The add() inside the zip handler will have the same problem as my added code, since I basically copy this method from zip handler to UniversalFileSystemMiner.  The reason is that it is not part of interface for ISystemArchiveHandler, and I could not call it from UniversalFileSystemMiner without casting the archive handler.

I will take a look at this method inside each archive handler implemention, and make the necessary changes according to your comment.

Comment 12 Martin Oberhuber CLA 2007-07-30 12:04:47 EDT
Thanks.
I'd suggest filing a separate bug for that, e.g. "Adding a folder to an archive hangs on cyclic symbolic link" so it's documented (also for 2.0.1 release notes). If you can, also add a unit test for that case.
Comment 13 Xuan Chen CLA 2007-08-04 11:42:44 EDT
Created attachment 75376 [details]
Updated fix according to Martin's comment.
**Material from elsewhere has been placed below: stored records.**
/-- `updCh` keeps what every operation keeps. -/
theorem State.updCh_keeps {s₀ s : State} (h : Keeps s₀ s) (c : Ch) (f : Chan → Chan) : Keeps s₀ (s.updCh c f) := by
  unfold State.updCh
  repeat' (first
    | with_reducible assumption
    | ((fail_if_no_progress extract_lets +onlyGivenNames u); refine (show Keeps s₀ u → _ from fun hu => ?_) ?_; (on_goal 1 => clear_value u); (on_goal 2 => unfold u))
    | ((fail_if_no_progress extract_lets +onlyGivenNames u); clear_value u)
    | (intro s1 a1 h1)
    | split
    | with_reducible apply State.forCh_keeps
    | with_reducible apply Keeps.foldl
    | with_reducible apply State.wr_keeps
    | with_reducible apply Keeps.parts
    | with_reducible apply Keeps.sec
    | with_reducible apply Keeps.drop
    | with_reducible apply Keeps.renew
    | (fail_if_no_progress dsimp -zeta only))

/-- `updStage` keeps what every operation keeps. -/
theorem State.updStage_keeps {s₀ s : State} (h : Keeps s₀ s) (c : Ch) (f : Stage → Stage) : Keeps s₀ (s.updStage c f) := by
  unfold State.updStage
  repeat' (first
    | with_reducible assumption
    | ((fail_if_no_progress extract_lets +onlyGivenNames u); refine (show Keeps s₀ u → _ from fun hu => ?_) ?_; (on_goal 1 => clear_value u); (on_goal 2 => unfold u))
    | ((fail_if_no_progress extract_lets +onlyGivenNames u); clear_value u)
    | (intro s1 a1 h1)
    | split
    | with_reducible apply State.updCh_keeps
    | with_reducible apply State.forCh_keeps
    | with_reducible apply Keeps.foldl
    | with_reducible apply State.wr_keeps
    | with_reducible apply Keeps.parts
    | with_reducible apply Keeps.sec
    | with_reducible apply Keeps.drop
    | with_reducible apply Keeps.renew
    | (fail_if_no_progress dsimp -zeta only))

/-- `updLoop` keeps what every operation keeps. -/
theorem State.updLoop_keeps {s₀ s : State} (h : Keeps s₀ s) (c : Ch) (f : LoopS → LoopS) : Keeps s₀ (s.updLoop c f) := by
  unfold State.updLoop
  repeat' (first
    | with_reducible assumption
    | ((fail_if_no_progress extract_lets +onlyGivenNames u); refine (show Keeps s₀ u → _ from fun hu => ?_) ?_; (on_goal 1 => clear_value u); (on_goal 2 => unfold u))
    | ((fail_if_no_progress extract_lets +onlyGivenNames u); clear_value u)
    | (intro s1 a1 h1)
    | split
    | with_reducible apply State.updCh_keeps
    | with_reducible apply State.forCh_keeps
    | with_reducible apply Keeps.foldl
    | with_reducible apply State.wr_keeps
    | with_reducible apply Keeps.parts
    | with_reducible apply Keeps.sec
    | with_reducible apply Keeps.drop
    | with_reducible apply Keeps.renew
    | (fail_if_no_progress dsimp -zeta only))

/-- `updMet` keeps what every operation keeps. -/
theorem State.updMet_keeps {s₀ s : State} (h : Keeps s₀ s) (c : Ch) (f : ChMet → ChMet) : Keeps s₀ (s.updMet c f) := by
  unfold State.updMet
  repeat' (first
    | with_reducible assumption
    | ((fail_if_no_progress extract_lets +onlyGivenNames u); refine (show Keeps s₀ u → _ from fun hu => ?_) ?_; (on_goal 1 => clear_value u); (on_goal 2 => unfold u))
    | ((fail_if_no_progress extract_lets +onlyGivenNames u); clear_value u)
    | (intro s1 a1 h1)
    | split
    | with_reducible apply State.updCh_keeps
    | with_reducible apply State.forCh_keeps
    | with_reducible apply Keeps.foldl
    | with_reducible apply State.wr_keeps
    | with_reducible apply Keeps.parts
    | with_reducible apply Keeps.sec
    | with_reducible apply Keeps.drop
    | with_reducible apply Keeps.renew
    | (fail_if_no_progress dsimp -zeta only))

/-- `updLed` keeps what every operation keeps. -/
theorem State.updLed_keeps {s₀ s : State} (h : Keeps s₀ s) (c : Ch) (f : Ledger → Ledger) : Keeps s₀ (s.updLed c f) := by
  unfold State.updLed
  repeat' (first
    | with_reducible assumption
    | ((fail_if_no_progress extract_lets +onlyGivenNames u); refine (show Keeps s₀ u → _ from fun hu => ?_) ?_; (on_goal 1 => clear_value u); (on_goal 2 => unfold u))
    | ((fail_if_no_progress extract_lets +onlyGivenNames u); clear_value u)
    | (intro s1 a1 h1)
    | split
    | with_reducible apply State.updCh_keeps
    | with_reducible apply State.forCh_keeps
    | with_reducible apply Keeps.foldl
    | with_reducible apply State.wr_keeps
    | with_reducible apply Keeps.parts
    | with_reducible apply Keeps.sec
    | with_reducible apply Keeps.drop
    | with_reducible apply Keeps.renew
    | (fail_if_no_progress dsimp -zeta only))

/-- `updSeq` keeps what every operation keeps. -/
theorem State.updSeq_keeps {s₀ s : State} (h : Keeps s₀ s) (c : Ch) (f : ChanS → ChanS) : Keeps s₀ (s.updSeq c f) := by
  unfold State.updSeq
  repeat' (first
    | with_reducible assumption
    | ((fail_if_no_progress extract_lets +onlyGivenNames u); refine (show Keeps s₀ u → _ from fun hu => ?_) ?_; (on_goal 1 => clear_value u); (on_goal 2 => unfold u))
    | ((fail_if_no_progress extract_lets +onlyGivenNames u); clear_value u)
    | (intro s1 a1 h1)
    | split
    | with_reducible apply State.updCh_keeps
    | with_reducible apply State.forCh_keeps
    | with_reducible apply Keeps.foldl
    | with_reducible apply State.wr_keeps
    | with_reducible apply Keeps.parts
    | with_reducible apply Keeps.sec
    | with_reducible apply Keeps.drop
    | with_reducible apply Keeps.renew
    | (fail_if_no_progress dsimp -zeta only))

/-- `updTlm` keeps what every operation keeps. -/
theorem State.updTlm_keeps {s₀ s : State} (h : Keeps s₀ s) (c : Ch) (f : Tlm → Tlm) : Keeps s₀ (s.updTlm c f) := by
  unfold State.updTlm
  repeat' (first
    | with_reducible assumption
    | ((fail_if_no_progress extract_lets +onlyGivenNames u); refine (show Keeps s₀ u → _ from fun hu => ?_) ?_; (on_goal 1 => clear_value u); (on_goal 2 => unfold u))
    | ((fail_if_no_progress extract_lets +onlyGivenNames u); clear_value u)
    | (intro s1 a1 h1)
    | split
    | with_reducible apply State.updCh_keeps
    | with_reducible apply State.forCh_keeps
    | with_reducible apply Keeps.foldl
    | with_reducible apply State.wr_keeps
    | with_reducible apply Keeps.parts
    | with_reducible apply Keeps.sec
    | with_reducible apply Keeps.drop
    | with_reducible apply Keeps.renew
    | (fail_if_no_progress dsimp -zeta only))

/-- `updRun` keeps what every operation keeps. -/
theorem State.updRun_keeps {s₀ s : State} (h : Keeps s₀ s) (c : Ch) (f : Run → Run) : Keeps s₀ (s.updRun c f) := by
  unfold State.updRun
  repeat' (first
    | with_reducible assumption
    | ((fail_if_no_progress extract_lets +onlyGivenNames u); refine (show Keeps s₀ u → _ from fun hu => ?_) ?_; (on_goal 1 => clear_value u); (on_goal 2 => unfold u))
    | ((fail_if_no_progress extract_lets +onlyGivenNames u); clear_value u)
    | (intro s1 a1 h1)
    | split
    | with_reducible apply State.updSeq_keeps
    | with_reducible apply State.forCh_keeps
    | with_reducible apply Keeps.foldl
    | with_reducible apply State.wr_keeps
    | with_reducible apply Keeps.parts
    | with_reducible apply Keeps.sec
    | with_reducible apply Keeps.drop
    | with_reducible apply Keeps.renew
    | (fail_if_no_progress dsimp -zeta only))

/-- `updQd` keeps what every operation keeps. -/
theorem State.updQd_keeps {s₀ s : State} (h : Keeps s₀ s) (q : Quad) (f : QuadS → QuadS) : Keeps s₀ (s.updQd q f) := by
  unfold State.updQd
  repeat' (first
    | with_reducible assumption
    | ((fail_if_no_progress extract_lets +onlyGivenNames u); refine (show Keeps s₀ u → _ from fun hu => ?_) ?_; (on_goal 1 => clear_value u); (on_goal 2 => unfold u))
    | ((fail_if_no_progress extract_lets +onlyGivenNames u); clear_value u)
    | (intro s1 a1 h1)
    | split
    | with_reducible apply State.forCh_keeps
    | with_reducible apply Keeps.foldl
    | with_reducible apply State.wr_keeps
    | with_reducible apply Keeps.parts
    | with_reducible apply Keeps.sec
    | with_reducible apply Keeps.drop
    | with_reducible apply Keeps.renew
    | (fail_if_no_progress dsimp -zeta only))

/-- `updQ` keeps what every operation keeps. -/
theorem State.updQ_keeps {s₀ s : State} (h : Keeps s₀ s) (q : QId) (f : SubQ → SubQ) : Keeps s₀ (s.updQ q f) := by
  unfold State.updQ
  repeat' (first
    | with_reducible assumption
    | ((fail_if_no_progress extract_lets +onlyGivenNames u); refine (show Keeps s₀ u → _ from fun hu => ?_) ?_; (on_goal 1 => clear_value u); (on_goal 2 => unfold u))
    | ((fail_if_no_progress extract_lets +onlyGivenNames u); clear_value u)
    | (intro s1 a1 h1)
    | split
    | with_reducible apply State.forCh_keeps
    | with_reducible apply Keeps.foldl
    | with_reducible apply State.wr_keeps
    | with_reducible apply Keeps.parts
    | with_reducible apply Keeps.sec
    | with_reducible apply Keeps.drop
    | with_reducible apply Keeps.renew
    | (fail_if_no_progress dsimp -zeta only))

/-- `updSrc` keeps what every operation keeps. -/
theorem State.updSrc_keeps {s₀ s : State} (h : Keeps s₀ s) (n : Src) (f : SrcS → SrcS) : Keeps s₀ (s.updSrc n f) := by
  unfold State.updSrc
  repeat' (first
    | with_reducible assumption
    | ((fail_if_no_progress extract_lets +onlyGivenNames u); refine (show Keeps s₀ u → _ from fun hu => ?_) ?_; (on_goal 1 => clear_value u); (on_goal 2 => unfold u))
    | ((fail_if_no_progress extract_lets +onlyGivenNames u); clear_value u)
    | (intro s1 a1 h1)
    | split
    | with_reducible apply State.forCh_keeps
    | with_reducible apply Keeps.foldl
    | with_reducible apply State.wr_keeps
    | with_reducible apply Keeps.parts
    | with_reducible apply Keeps.sec
    | with_reducible apply Keeps.drop
    | with_reducible apply Keeps.renew
    | (fail_if_no_progress dsimp -zeta only))

/-- `takeNat` keeps what every operation keeps. -/
theorem State.takeNat_keeps {s₀ s : State} (h : Keeps s₀ s) : Keeps s₀ (s.takeNat).2 := by
  unfold State.takeNat
  repeat' (first
    | with_reducible assumption
    | ((fail_if_no_progress extract_lets +onlyGivenNames u); refine (show Keeps s₀ u → _ from fun hu => ?_) ?_; (on_goal 1 => clear_value u); (on_goal 2 => unfold u))
    | ((fail_if_no_progress extract_lets +onlyGivenNames u); clear_value u)
    | (intro s1 a1 h1)
    | split
    | with_reducible apply State.forCh_keeps
    | with_reducible apply Keeps.foldl
    | with_reducible apply State.wr_keeps
    | with_reducible apply Keeps.parts
    | with_reducible apply Keeps.sec
    | with_reducible apply Keeps.drop
    | with_reducible apply Keeps.renew
    | (fail_if_no_progress dsimp -zeta only))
I updated the patch according to Martin's comment -- call ISystmArchiveHandler#add(File ...) for directory one by one, and call ISystmArchiveHandler#add(File[]...) for all the files in batch.

I need to use an ArrayList to contain all the files since I don't know the # of files ahead of time, and then I need to convert it back to File[] since it is what the ISystmArchiveHandler#add(File[]...) expects.

This fix in on DStore server side.

JUnit testing for copyBatch() has been run on this fix in both Windows and Linux DStore servers.
Comment 14 Xuan Chen CLA 2007-08-04 11:47:12 EDT
I've committed the fix to CVS since I need to work on the updated file on a different bug.
Comment 15 Martin Oberhuber CLA 2007-08-06 09:06:05 EDT
Created attachment 75426 [details]
Patch to improve copyBatch() code

Attached patch improves the code as follows:

1.) File[] srcFiles, String[] srcNames are arrays are unnecessary, since only
    the current srcFile / srcName is ever looked at. By getting rid of the 
    arrays, the JDT Compiler also shows another flaw in the code -- when 
    srcType is invalid, it was unclear what the code would have done. Added
    an else... branch to bail out in that case.

2.) if(result == false) should be written more briefly:
    if(!result)

3.) Converting an ArrayList into an Array should be done as follows, which
    is well-known and often used boilerplate code -- thus faster to read
    and faster in execution than iterating the loop ourselves:

    Foo[] fooArray = (Foo[])fooList.toArray(new Foo[fooList.size()]);

Please review -- I'm committing the patch.
Comment 16 Xuan Chen CLA 2007-08-06 12:03:43 EDT
I chosed the "+" sign beside the review request.  
Thanks Martin, for showing those code improvements.
Comment 17 Xuan Chen CLA 2007-08-09 17:16:42 EDT
There is a typo in the code which was not caught by the code review.  It was caught by re-running the JUnit testcases:

Instead of:
String[] resultNames = (String[])nonDirectoryArrayList.toArray(new String[nonDirectoryNamesArrayList.size()]);

Should be:
String[] resultNames = (String[])nonDirectoryNamesArrayList.toArray(new String[nonDirectoryNamesArrayList.size()]);

I will update it in the UniversalFileSystemMiner#handleCopyBatch().
Comment 18 Xuan Chen CLA 2007-09-13 14:23:06 EDT
Verified that this problem is fixed in 2.0.1 RC1 driver.

checked Windows Local, Windows DStore and Linux DStore.
Comment 19 Xuan Chen CLA 2007-09-13 17:11:48 EDT
JUnit test for archive handling (around 39 testcases) has been run against RC1 driver for Windows Local, Windows DStore, and Linux DStore.